• DATASET EXCERPTS:
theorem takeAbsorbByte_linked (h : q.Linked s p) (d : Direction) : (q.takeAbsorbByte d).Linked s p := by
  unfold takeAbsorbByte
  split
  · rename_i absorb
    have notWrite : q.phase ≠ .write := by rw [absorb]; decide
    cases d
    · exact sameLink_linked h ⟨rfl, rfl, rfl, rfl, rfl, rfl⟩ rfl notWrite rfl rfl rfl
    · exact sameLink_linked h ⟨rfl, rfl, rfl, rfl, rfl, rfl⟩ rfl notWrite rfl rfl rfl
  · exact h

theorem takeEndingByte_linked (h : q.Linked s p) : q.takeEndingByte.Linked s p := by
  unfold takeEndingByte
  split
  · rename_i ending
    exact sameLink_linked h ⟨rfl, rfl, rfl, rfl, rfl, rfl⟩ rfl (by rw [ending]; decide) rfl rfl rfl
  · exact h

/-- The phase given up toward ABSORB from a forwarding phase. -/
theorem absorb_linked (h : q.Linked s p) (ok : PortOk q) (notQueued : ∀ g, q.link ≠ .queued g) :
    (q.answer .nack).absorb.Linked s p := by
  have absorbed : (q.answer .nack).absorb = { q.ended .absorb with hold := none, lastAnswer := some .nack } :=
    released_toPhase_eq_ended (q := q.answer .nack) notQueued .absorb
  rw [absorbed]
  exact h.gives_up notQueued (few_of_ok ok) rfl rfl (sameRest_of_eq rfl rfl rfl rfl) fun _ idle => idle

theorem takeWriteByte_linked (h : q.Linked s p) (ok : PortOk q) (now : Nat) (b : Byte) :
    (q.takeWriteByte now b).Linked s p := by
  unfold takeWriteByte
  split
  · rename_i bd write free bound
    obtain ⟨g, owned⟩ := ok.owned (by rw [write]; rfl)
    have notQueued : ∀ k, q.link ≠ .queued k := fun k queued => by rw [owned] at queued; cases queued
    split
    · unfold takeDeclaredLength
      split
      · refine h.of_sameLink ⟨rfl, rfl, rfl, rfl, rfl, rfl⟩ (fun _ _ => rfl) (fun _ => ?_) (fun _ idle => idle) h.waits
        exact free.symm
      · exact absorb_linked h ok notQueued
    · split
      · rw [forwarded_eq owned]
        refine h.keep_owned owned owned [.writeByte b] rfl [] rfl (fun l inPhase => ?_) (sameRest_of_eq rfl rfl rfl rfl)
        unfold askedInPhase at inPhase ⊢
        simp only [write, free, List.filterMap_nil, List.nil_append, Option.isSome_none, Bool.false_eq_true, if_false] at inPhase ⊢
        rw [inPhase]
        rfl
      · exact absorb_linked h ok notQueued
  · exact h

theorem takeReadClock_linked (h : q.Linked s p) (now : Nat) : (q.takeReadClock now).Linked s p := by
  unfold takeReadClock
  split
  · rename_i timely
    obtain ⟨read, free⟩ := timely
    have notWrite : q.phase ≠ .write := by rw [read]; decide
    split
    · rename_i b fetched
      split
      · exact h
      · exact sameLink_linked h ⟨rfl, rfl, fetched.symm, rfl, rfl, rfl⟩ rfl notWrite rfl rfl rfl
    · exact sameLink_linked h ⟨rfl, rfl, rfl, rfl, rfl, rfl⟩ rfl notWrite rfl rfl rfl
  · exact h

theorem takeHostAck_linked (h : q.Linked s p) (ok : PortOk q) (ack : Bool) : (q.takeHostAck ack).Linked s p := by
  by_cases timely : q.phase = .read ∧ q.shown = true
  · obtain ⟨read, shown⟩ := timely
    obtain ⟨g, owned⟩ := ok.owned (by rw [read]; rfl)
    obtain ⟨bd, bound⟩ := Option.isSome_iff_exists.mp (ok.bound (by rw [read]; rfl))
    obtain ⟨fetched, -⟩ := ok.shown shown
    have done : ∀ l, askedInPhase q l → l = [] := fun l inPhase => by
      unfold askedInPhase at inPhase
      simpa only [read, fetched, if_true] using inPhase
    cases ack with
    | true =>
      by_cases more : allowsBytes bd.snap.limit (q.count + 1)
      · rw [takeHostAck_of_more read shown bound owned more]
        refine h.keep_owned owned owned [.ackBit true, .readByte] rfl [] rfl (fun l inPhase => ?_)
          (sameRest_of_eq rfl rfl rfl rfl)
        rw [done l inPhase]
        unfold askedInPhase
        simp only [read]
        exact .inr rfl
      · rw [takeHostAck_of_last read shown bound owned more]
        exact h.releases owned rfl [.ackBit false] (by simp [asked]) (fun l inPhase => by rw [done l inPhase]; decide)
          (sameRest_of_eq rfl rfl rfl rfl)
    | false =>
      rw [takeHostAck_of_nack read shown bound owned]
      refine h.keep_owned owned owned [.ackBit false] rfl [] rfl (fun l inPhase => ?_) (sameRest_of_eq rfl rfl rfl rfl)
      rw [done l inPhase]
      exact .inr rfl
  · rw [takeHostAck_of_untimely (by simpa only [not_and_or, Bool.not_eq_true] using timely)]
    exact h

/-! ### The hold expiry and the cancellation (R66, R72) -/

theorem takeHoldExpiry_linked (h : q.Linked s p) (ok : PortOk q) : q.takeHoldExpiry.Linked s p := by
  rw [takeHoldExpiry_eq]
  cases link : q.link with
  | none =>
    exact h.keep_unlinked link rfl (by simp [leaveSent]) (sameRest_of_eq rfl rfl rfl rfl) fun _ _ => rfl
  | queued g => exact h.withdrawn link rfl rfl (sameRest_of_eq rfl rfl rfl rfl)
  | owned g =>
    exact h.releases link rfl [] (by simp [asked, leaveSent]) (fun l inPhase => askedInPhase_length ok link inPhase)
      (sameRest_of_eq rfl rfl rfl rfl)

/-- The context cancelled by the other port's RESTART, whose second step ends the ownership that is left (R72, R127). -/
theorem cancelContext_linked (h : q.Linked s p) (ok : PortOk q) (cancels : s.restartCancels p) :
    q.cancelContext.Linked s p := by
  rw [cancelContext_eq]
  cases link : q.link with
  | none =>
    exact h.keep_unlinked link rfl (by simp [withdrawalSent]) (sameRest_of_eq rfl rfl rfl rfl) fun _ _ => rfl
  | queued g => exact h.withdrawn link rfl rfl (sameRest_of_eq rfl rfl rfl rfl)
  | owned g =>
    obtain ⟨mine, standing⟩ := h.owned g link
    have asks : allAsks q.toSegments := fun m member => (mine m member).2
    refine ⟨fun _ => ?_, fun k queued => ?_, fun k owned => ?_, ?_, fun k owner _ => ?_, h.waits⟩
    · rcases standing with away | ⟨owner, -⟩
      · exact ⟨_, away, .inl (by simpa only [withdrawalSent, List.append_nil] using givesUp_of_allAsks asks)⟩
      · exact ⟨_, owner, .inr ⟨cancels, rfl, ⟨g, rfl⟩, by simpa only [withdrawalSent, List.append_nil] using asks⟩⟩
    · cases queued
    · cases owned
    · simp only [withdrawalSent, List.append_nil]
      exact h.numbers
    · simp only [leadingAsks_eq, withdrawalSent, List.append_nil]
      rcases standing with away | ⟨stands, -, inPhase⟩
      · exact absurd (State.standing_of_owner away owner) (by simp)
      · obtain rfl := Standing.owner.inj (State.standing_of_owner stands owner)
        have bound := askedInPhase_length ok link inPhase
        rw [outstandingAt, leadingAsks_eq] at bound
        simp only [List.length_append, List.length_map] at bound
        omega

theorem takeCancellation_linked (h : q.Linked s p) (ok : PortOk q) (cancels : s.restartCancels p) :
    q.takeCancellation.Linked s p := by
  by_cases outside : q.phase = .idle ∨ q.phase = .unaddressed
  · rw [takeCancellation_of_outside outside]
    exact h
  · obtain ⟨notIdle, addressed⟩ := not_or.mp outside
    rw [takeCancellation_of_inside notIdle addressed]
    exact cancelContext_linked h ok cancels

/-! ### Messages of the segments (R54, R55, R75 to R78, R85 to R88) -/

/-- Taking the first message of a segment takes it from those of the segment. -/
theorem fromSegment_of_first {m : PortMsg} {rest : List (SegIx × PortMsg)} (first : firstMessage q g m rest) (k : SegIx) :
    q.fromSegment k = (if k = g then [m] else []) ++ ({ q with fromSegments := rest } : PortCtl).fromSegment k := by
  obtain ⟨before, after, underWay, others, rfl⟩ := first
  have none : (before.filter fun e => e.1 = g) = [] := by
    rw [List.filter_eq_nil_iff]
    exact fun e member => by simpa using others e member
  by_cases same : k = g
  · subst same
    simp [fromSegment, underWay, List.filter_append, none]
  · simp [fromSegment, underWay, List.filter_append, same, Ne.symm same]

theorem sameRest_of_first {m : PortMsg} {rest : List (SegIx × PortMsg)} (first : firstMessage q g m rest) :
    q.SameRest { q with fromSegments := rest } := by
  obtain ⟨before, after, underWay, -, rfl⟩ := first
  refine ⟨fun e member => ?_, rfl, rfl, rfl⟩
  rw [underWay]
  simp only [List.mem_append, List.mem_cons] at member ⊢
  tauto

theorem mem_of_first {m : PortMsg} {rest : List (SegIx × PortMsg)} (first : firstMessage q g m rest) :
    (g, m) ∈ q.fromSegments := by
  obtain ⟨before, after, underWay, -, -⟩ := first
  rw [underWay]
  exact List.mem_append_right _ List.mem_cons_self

• WHAT THE EXERCISE ASKS: Restate, word for word and without additions, every line from the top of the listing above through the line that contains "obtain ⟨g, owned⟩ := ok.owned (by rw [write];".

• SOLUTION:
theorem takeAbsorbByte_linked (h : q.Linked s p) (d : Direction) : (q.takeAbsorbByte d).Linked s p := by
  unfold takeAbsorbByte
  split
  · rename_i absorb
    have notWrite : q.phase ≠ .write := by rw [absorb]; decide
    cases d
    · exact sameLink_linked h ⟨rfl, rfl, rfl, rfl, rfl, rfl⟩ rfl notWrite rfl rfl rfl
    · exact sameLink_linked h ⟨rfl, rfl, rfl, rfl, rfl, rfl⟩ rfl notWrite rfl rfl rfl
  · exact h

theorem takeEndingByte_linked (h : q.Linked s p) : q.takeEndingByte.Linked s p := by
  unfold takeEndingByte
  split
  · rename_i ending
    exact sameLink_linked h ⟨rfl, rfl, rfl, rfl, rfl, rfl⟩ rfl (by rw [ending]; decide) rfl rfl rfl
  · exact h

/-- The phase given up toward ABSORB from a forwarding phase. -/
theorem absorb_linked (h : q.Linked s p) (ok : PortOk q) (notQueued : ∀ g, q.link ≠ .queued g) :
    (q.answer .nack).absorb.Linked s p := by
  have absorbed : (q.answer .nack).absorb = { q.ended .absorb with hold := none, lastAnswer := some .nack } :=
    released_toPhase_eq_ended (q := q.answer .nack) notQueued .absorb
  rw [absorbed]
  exact h.gives_up notQueued (few_of_ok ok) rfl rfl (sameRest_of_eq rfl rfl rfl rfl) fun _ idle => idle

theorem takeWriteByte_linked (h : q.Linked s p) (ok : PortOk q) (now : Nat) (b : Byte) :
    (q.takeWriteByte now b).Linked s p := by
  unfold takeWriteByte
  split
  · rename_i bd write free bound
    obtain ⟨g, owned⟩ := ok.owned (by rw [write]; rfl)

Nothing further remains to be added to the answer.